[Dataset entries]
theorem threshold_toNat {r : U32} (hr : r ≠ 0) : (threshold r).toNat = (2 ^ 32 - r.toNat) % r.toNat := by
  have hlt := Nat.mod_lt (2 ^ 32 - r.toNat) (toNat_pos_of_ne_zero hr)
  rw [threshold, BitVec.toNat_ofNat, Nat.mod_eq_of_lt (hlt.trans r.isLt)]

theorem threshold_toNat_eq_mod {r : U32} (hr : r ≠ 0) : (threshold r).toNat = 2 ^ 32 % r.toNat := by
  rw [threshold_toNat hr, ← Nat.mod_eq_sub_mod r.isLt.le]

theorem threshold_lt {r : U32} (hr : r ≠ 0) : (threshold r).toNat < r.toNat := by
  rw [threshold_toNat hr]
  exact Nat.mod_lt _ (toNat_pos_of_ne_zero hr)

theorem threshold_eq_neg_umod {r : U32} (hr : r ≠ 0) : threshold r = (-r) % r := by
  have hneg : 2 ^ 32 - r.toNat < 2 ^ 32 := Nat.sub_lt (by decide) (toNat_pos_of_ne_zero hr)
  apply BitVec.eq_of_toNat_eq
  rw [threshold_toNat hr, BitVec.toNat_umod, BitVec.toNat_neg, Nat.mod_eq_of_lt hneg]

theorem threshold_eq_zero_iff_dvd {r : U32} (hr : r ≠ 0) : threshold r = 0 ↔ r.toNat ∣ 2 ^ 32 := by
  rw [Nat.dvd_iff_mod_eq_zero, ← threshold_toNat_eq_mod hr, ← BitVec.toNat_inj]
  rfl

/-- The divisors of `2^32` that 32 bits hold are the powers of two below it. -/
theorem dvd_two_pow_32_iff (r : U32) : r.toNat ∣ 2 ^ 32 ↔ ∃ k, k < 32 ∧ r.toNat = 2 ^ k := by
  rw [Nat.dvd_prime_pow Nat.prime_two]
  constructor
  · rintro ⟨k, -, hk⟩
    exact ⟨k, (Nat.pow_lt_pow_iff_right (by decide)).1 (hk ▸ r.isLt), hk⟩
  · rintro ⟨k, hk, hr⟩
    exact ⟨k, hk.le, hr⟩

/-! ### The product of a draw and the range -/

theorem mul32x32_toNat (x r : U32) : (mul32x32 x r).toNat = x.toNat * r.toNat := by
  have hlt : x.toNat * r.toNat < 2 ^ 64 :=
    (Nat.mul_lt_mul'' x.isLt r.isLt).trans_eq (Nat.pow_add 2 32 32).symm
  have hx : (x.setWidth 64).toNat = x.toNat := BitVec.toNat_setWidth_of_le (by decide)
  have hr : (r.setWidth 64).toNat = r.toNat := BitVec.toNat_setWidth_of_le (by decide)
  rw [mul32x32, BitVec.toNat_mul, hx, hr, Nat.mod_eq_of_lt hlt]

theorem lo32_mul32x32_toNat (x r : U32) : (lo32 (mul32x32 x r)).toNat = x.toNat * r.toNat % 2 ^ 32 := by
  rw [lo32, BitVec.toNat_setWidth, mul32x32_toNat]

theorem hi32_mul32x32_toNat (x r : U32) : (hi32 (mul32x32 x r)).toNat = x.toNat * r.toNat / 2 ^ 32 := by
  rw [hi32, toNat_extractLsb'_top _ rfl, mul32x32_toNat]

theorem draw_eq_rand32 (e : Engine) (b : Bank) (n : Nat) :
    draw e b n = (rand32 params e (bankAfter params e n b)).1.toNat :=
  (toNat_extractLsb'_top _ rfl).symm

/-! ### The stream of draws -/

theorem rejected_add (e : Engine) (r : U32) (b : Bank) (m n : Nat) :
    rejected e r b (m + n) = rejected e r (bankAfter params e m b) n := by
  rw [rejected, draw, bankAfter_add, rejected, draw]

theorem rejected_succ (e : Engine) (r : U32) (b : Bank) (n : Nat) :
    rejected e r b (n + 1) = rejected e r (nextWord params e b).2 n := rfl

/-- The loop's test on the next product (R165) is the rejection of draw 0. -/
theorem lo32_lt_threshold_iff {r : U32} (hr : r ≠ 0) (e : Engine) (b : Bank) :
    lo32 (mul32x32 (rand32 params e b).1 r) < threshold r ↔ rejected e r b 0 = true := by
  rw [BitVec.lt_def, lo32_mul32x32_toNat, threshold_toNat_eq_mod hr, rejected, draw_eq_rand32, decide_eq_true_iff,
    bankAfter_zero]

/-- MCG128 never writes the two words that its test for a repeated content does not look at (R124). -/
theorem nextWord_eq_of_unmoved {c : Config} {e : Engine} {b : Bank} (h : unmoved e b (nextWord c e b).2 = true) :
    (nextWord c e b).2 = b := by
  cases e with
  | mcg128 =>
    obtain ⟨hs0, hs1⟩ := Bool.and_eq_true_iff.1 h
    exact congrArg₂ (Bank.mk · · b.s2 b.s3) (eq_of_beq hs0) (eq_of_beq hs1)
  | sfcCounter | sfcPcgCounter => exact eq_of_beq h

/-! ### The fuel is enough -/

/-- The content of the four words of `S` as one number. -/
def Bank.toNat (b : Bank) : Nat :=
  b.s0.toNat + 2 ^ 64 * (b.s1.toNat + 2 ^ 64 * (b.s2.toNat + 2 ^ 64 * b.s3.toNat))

- _What the task requires_:
Repeat the data word for word, starting at its first line and stopping after the line that contains "rw [threshold, BitVec.toNat_ofNat, Nat.mod_eq_of_lt".

- _Problem solution_:
theorem threshold_toNat {r : U32} (hr : r ≠ 0) : (threshold r).toNat = (2 ^ 32 - r.toNat) % r.toNat := by
  have hlt := Nat.mod_lt (2 ^ 32 - r.toNat) (toNat_pos_of_ne_zero hr)
  rw [threshold, BitVec.toNat_ofNat, Nat.mod_eq_of_lt (hlt.trans r.isLt)]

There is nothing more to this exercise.